In his response to the setbacks, "Mittal is expected to
outline new production cuts on top of those ArcelorMittal has
made in the past month.
"He is also thought likely to announce some trimming of
its ambitious 35 billion dollar expansion plan over the next
eight years, while also pointing to growth opportunities for
the industry even in the midst of the current gloom."
The report said whatever Mittals says, "the past month is
bound to have removed a certain amount of gloss from Mittal's
reputation - and made investors think rather harder than
before about the value of his company's shares."
Quoting an unnamed chief executive of a large US
steelmaker, the report said the "stream of negative economic
and financial news in September and October has hit the
industry like a bomb".
Fears about an economic slowdown in China, which has
sustained the steel industry during the boom years, plus a
sudden reduction in world steel demand in September from
sectors such as construction and vehicles, were also behind
the rapid build-up in negative investor sentiment.

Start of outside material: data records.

-- ==== Sys2Proof/Word.lean ====
section
/-! DEFINITION. The plain types of the Fiotra L24 model: bytes, positions, times and the sets that the
layouts of R184 write as bit masks. -/
namespace Sys2Proof

/-- One byte of exchange memory, of a packet or of a record. -/
abbrev Byte := BitVec 8

/-- A Y position, in ribbon steps (00_scope 5.1). The gantry position itself is a 48-bit count; every position
derived from it is signed (00_scope 5.4), so positions are exact integers. -/
abbrev Pos := Int

/-- A reading of the time base: microseconds, 48 bits (00_scope 5.2). -/
abbrev Micros := BitVec 48

/-- A Lane Receiver's number, 0 to 11. -/
abbrev LaneId := Fin 12

/-- A set of tracks; bit n stands for track n + 1 (R184). -/
abbrev TrackSet := BitVec 4

/-- A set of views; bit 0 TRN, bit 1 RFL, bit 2 SCT (R184). -/
abbrev ViewSet := BitVec 3

/-- A set of polarities; bit 0 dark, bit 1 bright (R184). -/
abbrev PolSet := BitVec 2

/-- A set of stretch causes; bit 0 LANE, 1 GAP, 2 WIDTH, 3 NO_GLASS, 4 SPILL (R184). -/
abbrev CauseSet := BitVec 5

/-- A set of grade causes; bit 0 POINTS, 1 COUNTS, 2 ABSOLUTE, 3 BLIND, 4 WIDTH (R184). -/
abbrev GradeCauseSet := BitVec 5

end Sys2Proof
end

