/-- The Coverage Unit at the entry to HALTED: everything but the serial goes, without a notice (R80). -/
def stopCoverage (s : State) : State :=
  s.setCov { Coverage.reset with serial := s.cov.serial, entered := s.cov.entered }

/-- Closed entries at or behind the cutter leave the list (R81). -/
def releaseStretches (s : State) : State :=
  s.setCov { s.cov with list := s.cov.list.filter fun e => !e.released s }

/-! ## Queries (R82) -/

/-- The answer to the Plate Grader. -/
inductive CoverageAnswer where
  | clear
  | blind
  | width
  deriving DecidableEq, Repr

/-- An entry meets [a, b). -/
def Stretch.meets (e : Stretch) (a b : Pos) : Bool :=
  decide (e.yStart < b) && (match e.yEnd with
    | some y => decide (a < y)
    | none => true)

/-- The grader's query for track `t` (1 to 4) over [a, b). -/
def coverageQuery (s : State) (t : Nat) (a b : Pos) : CoverageAnswer :=
  let hits := s.cov.list.filter fun e => e.tracks.getLsbD (t - 1) && e.meets a b
  if hits.any fun e => e.causes.getLsbD Cause.width.index then .width
  else if hits.isEmpty then .clear
  else .blind

/-- The answer to the planner: none, open, or the greatest Y end. -/
inductive WindowAnswer where
  | none
  | open_
  | until_ (y : Pos)
  deriving DecidableEq, Repr

/-- The planner's query over [a, b), for tracks of any mask. -/
def windowQuery (s : State) (a b : Pos) : WindowAnswer :=
  let hits := s.cov.list.filter fun e => e.meets a b
  if hits.any fun e => e.yEnd.isNone then .open_
  else
    match greatestPos (hits.filterMap Stretch.yEnd) with
    | some y => .until_ y
    | Option.none => .none

end Sys2Proof.Machine
end

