/-- L_span (R107). -/
def PlanView.span (v : PlanView) : Nat := if v.lengths.isEmpty then v.settings.culletMax else v.lengths.foldl max 0

/-- The step is urgent: commit limit + U ≥ F + L_short (R107). -/
def PlanView.urgent (v : PlanView) : Bool := decide (v.frontier + v.short ≤ v.limit + v.settings.urgencyMargin)

/-- Enough of the ribbon has closed to try every eligible line (R106). -/
def PlanView.spanClosed (v : PlanView) : Bool := decide (v.frontier + v.span ≤ v.closed)

/-- The Cut List is full (R106). -/
def cutListFull (s : State) : Bool := decide (Config.cutListCapacity ≤ s.out.cuts.length)

/-- The Segment Queue is full (R121). -/
def queueFull (s : State) : Bool := decide (Config.segmentQueueCapacity ≤ s.cpl.queue.length)

/-- The planner makes steps in PLANNING and RUNOUT (section 6.2). -/
def PlannerState.plans : PlannerState → Bool
  | .planning => true
  | .runout => true
  | _ => false

/-- The step condition (R106). -/
def stepCondition (s : State) : Bool :=
  s.cpl.state.plans && !cutListFull s &&
  (match planView s with
    | some v => (v.spanClosed || v.urgent) && (!queueFull s || v.urgent)
    | none => false)

/-- PLAN_STEP is due: a step is in progress, or the step condition holds (R106, R109). -/
def planDue (s : State) : Bool := s.cpl.step.isSome || stepCondition s

/-! ## Choosing a line (R110 to R112) -/

/-- A graded candidate (R110, R111). -/
structure Candidate where
  index : Nat
  book : BookLine
  plates : List PlateResult
  credit : Nat
  score : Nat
  deriving DecidableEq, Repr

/-- A plate is good for a line (R111). -/
def OrderLine.accepts (l : OrderLine) (r : PlateResult) : Bool := decide (r.grade.rank ≤ l.grade.rank)

/-- A candidate with its good count, credit and score (R111). -/
def Candidate.of (index : Nat) (b : BookLine) (plates : List PlateResult) : Candidate :=
  let good := plates.countP b.line.accepts
  let credit := match b.remaining with
    | some q => min good q
    | none => good
  { index := index, book := b, plates := plates, credit := credit, score := b.line.value * credit }

/-- An eligible line's segment is closed and can still be cut (R110). -/
def PlanView.reaches (v : PlanView) (b : BookLine) : Bool :=
  decide (v.frontier + b.line.length ≤ v.closed) && decide (v.limit < v.frontier + b.line.length)

/-- The eligible lines whose segment is closed and can still be cut, in increasing index (R110). -/
def PlanView.reachable (v : PlanView) : List (Nat × BookLine) := v.eligible.filter fun x => v.reaches x.2

/-- The grading requests of a step, in the order in which they are taken (R110): for each candidate in increasing line
index one for each track, in increasing track number; candidates of equal length share one set. -/
def PlanView.gradingRequests (v : PlanView) : List GradingRequest :=
  (v.reachable.map fun x => x.2.line.length).eraseDups.flatMap fun length =>
    v.set.tracks.zipIdx.map fun t => { length := length, track := t.2 + 1, interval := t.1 }

/-- The Plate Grader's answer to a request, from the Flaw Map and the Blind Stretch List as they stand (R109). -/
def answerRequest (s : State) (v : PlanView) (r : GradingRequest) : Nat × PlateResult :=
  (r.length, gradePlate s v.set r.track r.interval v.frontier (v.frontier + r.length))

/-- The candidates, in increasing line index, from the results of the grading requests (R110, R111). -/
def candidatesFrom (v : PlanView) (results : List (Nat × PlateResult)) : List Candidate :=
  v.reachable.map fun x =>
    Candidate.of x.1 x.2 ((results.filter fun r => decide (r.1 = x.2.line.length)).map Prod.snd)

/-- The candidates of a step whose requests are all taken in one state. -/
def candidates (s : State) (v : PlanView) : List Candidate :=
  candidatesFrom v (v.gradingRequests.map (answerRequest s v))

/-- The candidate with the greatest score, the lowest index among equals (R111). -/
def bestCandidate : List Candidate → Option Candidate
  | [] => none
  | c :: rest => some (rest.foldl (fun best x => if best.score < x.score then x else best) c)

/-- Give the plates their destinations in track order: the first `credit` good ones are ORDER, further good ones
SURPLUS, the others OFFGRADE (R112). -/
def destinations (l : OrderLine) : Nat → List PlateResult → List Plate
  | _, [] => []
  | credit, r :: rest =>
    if l.accepts r then
      match credit with
      | 0 => { result := r, destination := .surplus } :: destinations l 0 rest
      | n + 1 => { result := r, destination := .order } :: destinations l n rest
    else { result := r, destination := .offgrade } :: destinations l credit rest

That came after a year or so in which the steel business
weathered fairly well the perturbations affecting other
sectors, largely due to signs that demand for steel from
emerging regions had been holding up.
"Inevitably, one of the biggest losers from the change in
sentiment of recent weeks has been Mittal himself. Since the
chairman and chief executive of ArcelorMittal also owns 45
percent of its stock, the value of his personal shareholding
has fallen since late June from 66 billion dollars to 16
billion dollars."
The steel industry has annual sales of about USD 1,000
billion, making it one of the world's biggest production
businesses - the use of steel in construction and
manufacturing dwarfs that of all other metals, the report
said.
"The impact of the drop in demand is being felt not just
by steel producers but many companies that sell equipment to
the industry. In the past month, orders and inquiries have all
but come to a halt," said Brian Lunn, managing director of
U.K.-based Bronx Engineering, which makes inspection systems
for steel mills.
ArcelorMittal has already cut production in much of its
global network of plants by as much as 15 percent
year-on-year in the current quarter. The company's action has
been followed by others, notably Severstal, Russia's biggest
steelmaker, as well as U.S. Steel, America's largest producer,
and Corus, the European steel-making arm of India's Tata
Group.
Others including Nippon Steel and J.F.E., also of Japan,
could follow suit in the coming weeks. As a result, global
steel production could in the first quarter of next year be
falling at an annual rate of 20 percent which, many in the
industry believe, could be roughly in line with overall
reductions in demand, the report said.
As regards prices of steel, the report quoted Meps, a
U.K. steel consultancy, to say the global average is likely to
fall to USD 821 a tonne by January, from a high of USD 1,117
in July this year.
"On the basis that steel demand starts to pick up later
in 2009, prices could start to edge up again, presaging a much
better period of financial health for the world's steel
makers," the report said.
Even in China, which has many small and inefficient
mills, 150 blast furnaces have shut in recent months because
they were not making money, according to Zhang Xiaogang,
chairman of Anshan Steel, one of China's biggest steel
producers, who is also chairman of the China Iron and Steel
Association. PTI
suffered a USD 50 billion decline in the value of shares he
holds in the ArcelorMittal following the global financial
meltdown, a leading economic daily has claimed.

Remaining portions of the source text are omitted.